*** Opening of RECORDS TO USE ***

-- ==== Sys2Proof/Laws/Safety.lean ====
section
/-! SUPPORT. The invariant of a concrete state as a check that evaluates, and its soundness; and what the invariant says
of the extended count. -/

namespace Sys2Proof.Machine

/-- `Capture.Wf` as a check. -/
def Capture.check (p : Params) (c : Capture) : Bool :=
  c.ring.length == p.sampleCap && decide (c.storIdx < p.sampleCap) && decide (c.procIdx < p.sampleCap)
    && decide (c.tgtIdx < p.sampleCap) && decide (c.lastRise < p.timerMod)
    && decide (c.ovf ≤ (2 ^ 32 - 1) / p.timerMod + 2)
    && decide (ringDist p.sampleCap c.procIdx c.tgtIdx ≤ ringDist p.sampleCap c.procIdx c.storIdx)
    && (List.range p.sampleCap).all fun k =>
      let x := c.ring.getD ((c.procIdx + k) % p.sampleCap) Sample.clean
      if k < ringDist p.sampleCap c.procIdx c.storIdx then x.valid
      else k == ringDist p.sampleCap c.procIdx c.storIdx || x == Sample.clean

theorem Capture.wf_of_check {p : Params} {c : Capture} (h : c.check p = true) : c.Wf p := by
  simp only [Capture.check, Bool.and_eq_true, beq_iff_eq, decide_eq_true_eq, List.all_eq_true, List.mem_range] at h
  obtain ⟨⟨⟨⟨⟨⟨⟨h1, h2⟩, h3⟩, h4⟩, h5⟩, h6⟩, h7⟩, h8⟩ := h
  refine ⟨h1, h2, h3, h4, h5, h6, h7, fun k hk => ?_, fun k hk hd => ?_⟩
  · have hlt := ringDist_lt (by omega : 0 < p.sampleCap) c.procIdx c.storIdx
    simpa [hk] using h8 k (by omega)
  · have hne : k ≠ ringDist p.sampleCap c.procIdx c.storIdx := by omega
    simpa [Nat.not_lt.mpr (Nat.le_of_lt hd), hne] using h8 k hk

/-- `Acc.Wf` as a check. -/
def Acc.check (a : Acc) : Bool :=
  decide (a.len ≤ Config.symCap) && decide (a.len ≤ a.nsamp)
    && (a.bits.toList.drop a.len).all (· == false) && (a.recs.toList.drop a.len).all (· == PosRec.clear)

/-- A property of the tail of a vector's list, read at one position. -/
theorem all_drop_getElem {α : Type} {n : Nat} {v : Vector α n} {m : Nat} {f : α → Bool}
    (h : (v.toList.drop m).all f = true) {j : Nat} (hj : j < n) (hm : m ≤ j) : f v[j] = true := by
  rw [List.all_eq_true] at h
  refine h _ (List.mem_iff_getElem.mpr ⟨j - m, ?_, ?_⟩)
  · simp; omega
  · simp [show m + (j - m) = j by omega]

theorem Acc.wf_of_check {a : Acc} (h : a.check = true) : a.Wf := by
  simp only [Acc.check, Bool.and_eq_true, decide_eq_true_eq] at h
  obtain ⟨⟨⟨h1, h2⟩, h3⟩, h4⟩ := h
  exact ⟨h1, h2, fun j hj =>
    ⟨by simpa using all_drop_getElem h3 j.isLt hj, by simpa using all_drop_getElem h4 j.isLt hj⟩⟩

/-- `Corr.Wf` as a check. -/
def Corr.check (c : Corr) : Bool :=
  c.lc.all (fun l => c.slots[l.val].isSome) && c.slots.toList.all fun o => o.all fun k => k.length ≤ Config.symCap

theorem Corr.wf_of_check {c : Corr} (h : c.check = true) : c.Wf := by
  simp only [Corr.check, Bool.and_eq_true] at h
  refine ⟨fun l hl => by simpa [hl] using h.1, fun j k hk => ?_⟩
  have hj := all_drop_getElem (m := 0) (by simpa using h.2) j.isLt (Nat.zero_le _)
  rw [hk] at hj
  simpa using hj

/-- `Sched.Wf` as a check. -/
def Sched.check (x : Sched) : Bool :=
  (x.frm.burstComplete == decide (x.bstate = .idle)) && (x.txActive == decide (x.bstate = .active))
    && decide (x.fstate = .inFlight → x.bstate = .active ∧ x.frm.frameComplete = false)
    && decide (x.rxExcl = true → x.bstate = .active ∧ x.radioOn = false)
    && decide (x.frm.len ≤ Config.dutyCap) && decide (x.bstate = .active → 2 ≤ x.frm.len)
    && (x.frm.duty.toList.drop (x.frm.len - 1)).all (· == 0#32)

theorem Sched.wf_of_check {x : Sched} (h : x.check = true) : x.Wf := by
  simp only [Sched.check, Bool.and_eq_true, decide_eq_true_eq, beq_iff_eq] at h
  obtain ⟨⟨⟨⟨⟨⟨h1, h2⟩, h3⟩, h4⟩, h5⟩, h6⟩, h7⟩ := h
  exact ⟨by simp [h1], by simp [h2], h3, h4, h5, h6, fun j hj => by
    simpa using all_drop_getElem h7 j.isLt (by omega)⟩

/-- `TxQueue.Wf` as a check. -/
def TxQueue.check (q : TxQueue) : Bool :=
  decide (q.count ≤ Config.qCap) && decide (∀ j : Fin Config.qCap, (q.slots[j.val]).isSome = true ↔ j.val < q.count)
    && q.slots.toList.all fun o => o.all fun str => 1 ≤ str.length && str.length ≤ Config.symCap

theorem TxQueue.wf_of_check {q : TxQueue} (h : q.check = true) : q.Wf := by
  simp only [TxQueue.check, Bool.and_eq_true, decide_eq_true_eq] at h
  refine ⟨h.1.1, h.1.2, fun j str hj => ?_⟩
  have hs := all_drop_getElem (m := 0) (by simpa using h.2) j.isLt (Nat.zero_le _)
  rw [hj] at hs
  simpa using hs

/-- `State.Inv` as a check. -/
def State.invCheck (s : State) : Bool :=
  s.params.wellFormed && s.cfg.wellFormed && s.cap.check s.params && s.acc.check && s.corr.check && s.tx.check
    && s.queue.check

theorem State.inv_of_check {s : State} (h : s.invCheck = true) : s.Inv := by
  simp only [State.invCheck, Bool.and_eq_true] at h
  obtain ⟨⟨⟨⟨⟨⟨h1, h2⟩, h3⟩, h4⟩, h5⟩, h6⟩, h7⟩ := h
  exact ⟨h1, h2, Capture.wf_of_check h3, Acc.wf_of_check h4, Corr.wf_of_check h5, Sched.wf_of_check h6,
    TxQueue.wf_of_check h7⟩

/-- A legal instance has room for every extended count (00_scope.md R11). -/
theorem countLimit_fits {p : Params} (h : p.wellFormed = true) : p.countLimit < 2 ^ p.sampleBits := by
  simp only [Params.wellFormed, Bool.and_eq_true, decide_eq_true_eq] at h
  exact h.1.1.2

/-- Where it is not raced, the extended count of a capture in its domain is below the limit (R11, R130). -/
theorem State.ext_lt_countLimit {s : State} {c ref : Nat} (h : s.cap.Wf s.params) (hc : c < s.params.timerMod)
    (hr : ref ≤ s.cap.ovf * s.params.timerMod + c) : s.ext c ref < s.params.countLimit := by
  have h1 := Nat.mul_le_mul_right s.params.timerMod (Nat.add_le_add_right h.ovf_capped 1)
  rw [Nat.add_mul] at h1
  unfold State.ext Params.countLimit
  rw [if_pos hr]
  omega

end Sys2Proof.Machine
end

*** Close of RECORDS TO USE ***

### TASK STATEMENT
Your answer should be only the number of lines, in the entries above, that include "active".

### EXPECTED ANSWER
4